What needs to be done |
Please restate exactly what appears in the records below from the first line to the line where "intro s c rest hf hb hi" is, that line included.
++++ Extracted material ++++
/-- Any command word while BUSY = 1, of a command or of none, is dropped and sets OVERRUN (70_reset_and_hazards.md
R257). -/
theorem hostWriteCmd_of_busy {s : State} (hb : s.busy = true) (c : Word) :
    hostWriteCmd c s = .next { s with overrun := true } := by
  unfold hostWriteCmd
  cases decode c with
  | some i => exact exec_busy hb
  | none => exact illegalCommand_busy hb

/-- At power-on MEM has no written cell, ERR is NONE and no job runs (70_reset_and_hazards.md R251). -/
theorem Inv.powerOn (p : Params) : Inv (State.powerOn p) :=
  ⟨Memory.wf_nil, nofun, Nat.zero_le 4, nofun, nofun⟩

/-- With no fault recorded, reset is taken on the state with its entry taken off the schedule, also while BUSY = 1
(70_reset_and_hazards.md R250). -/
theorem step_reset {s : State} {rest : List Input} (hf : s.fault = none) (hi : s.inputs = .host .reset :: rest) :
    step s = .next (hostReset { s with inputs := rest }) :=
  step_host hf hi

/-- Settles O6: the write runs the word on the state with its entry taken off, where BUSY is still 1. -/
theorem commandWrittenWhileBusyIsDropped : Obligations.CommandWrittenWhileBusyIsDropped := by
  intro s c rest hf hb hi
  rw [step_cmdWrite hf hi]
  exact hostWriteCmd_of_busy (s := { s with inputs := rest }) hb c

/-- Settles O46: STATUS by `statusShowsItsFields`, the rest by the fields of the state at power-on. -/
theorem powerOnStateIsIdleAndUnwritten : Obligations.PowerOnStateIsIdleAndUnwritten := by
  intro p
  obtain ⟨-, -, -, hstatus⟩ := statusShowsItsFields
  exact ⟨rfl, rfl, rfl, rfl, rfl, hstatus p, fun _ _ => rfl, fun _ hj => Vector.getElem_replicate hj, Memory.read_nil, rfl⟩

/-- Settles O47: the state after reset is `hostReset`, whose fields are the values of 10_state.md R49; the fault record it
keeps is empty, since a faulted state takes no reset. -/
theorem resetRestoresTheResetValues : Obligations.ResetRestoresTheResetValues := by
  refine ⟨fun s rest hf hi => ⟨_, step_reset hf hi, ?_⟩, fun s rest k hf _ => step_faulted hf⟩
  simp [hf]

/-- Settles O51: the model's reset state is a state at power-on. -/
theorem powerOnMeetsTheInvariant : Obligations.PowerOnMeetsTheInvariant :=
  ⟨Inv.powerOn, Inv.powerOn Params.standard⟩

end Sys2Proof.Machine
++++
Task solution |
/-- Any command word while BUSY = 1, of a command or of none, is dropped and sets OVERRUN (70_reset_and_hazards.md
R257). -/
theorem hostWriteCmd_of_busy {s : State} (hb : s.busy = true) (c : Word) :
    hostWriteCmd c s = .next { s with overrun := true } := by
  unfold hostWriteCmd
  cases decode c with
  | some i => exact exec_busy hb
  | none => exact illegalCommand_busy hb

/-- At power-on MEM has no written cell, ERR is NONE and no job runs (70_reset_and_hazards.md R251). -/
theorem Inv.powerOn (p : Params) : Inv (State.powerOn p) :=
  ⟨Memory.wf_nil, nofun, Nat.zero_le 4, nofun, nofun⟩

/-- With no fault recorded, reset is taken on the state with its entry taken off the schedule, also while BUSY = 1
(70_reset_and_hazards.md R250). -/
theorem step_reset {s : State} {rest : List Input} (hf : s.fault = none) (hi : s.inputs = .host .reset :: rest) :
    step s = .next (hostReset { s with inputs := rest }) :=
  step_host hf hi

/-- Settles O6: the write runs the word on the state with its entry taken off, where BUSY is still 1. -/
theorem commandWrittenWhileBusyIsDropped : Obligations.CommandWrittenWhileBusyIsDropped := by
  intro s c rest hf hb hi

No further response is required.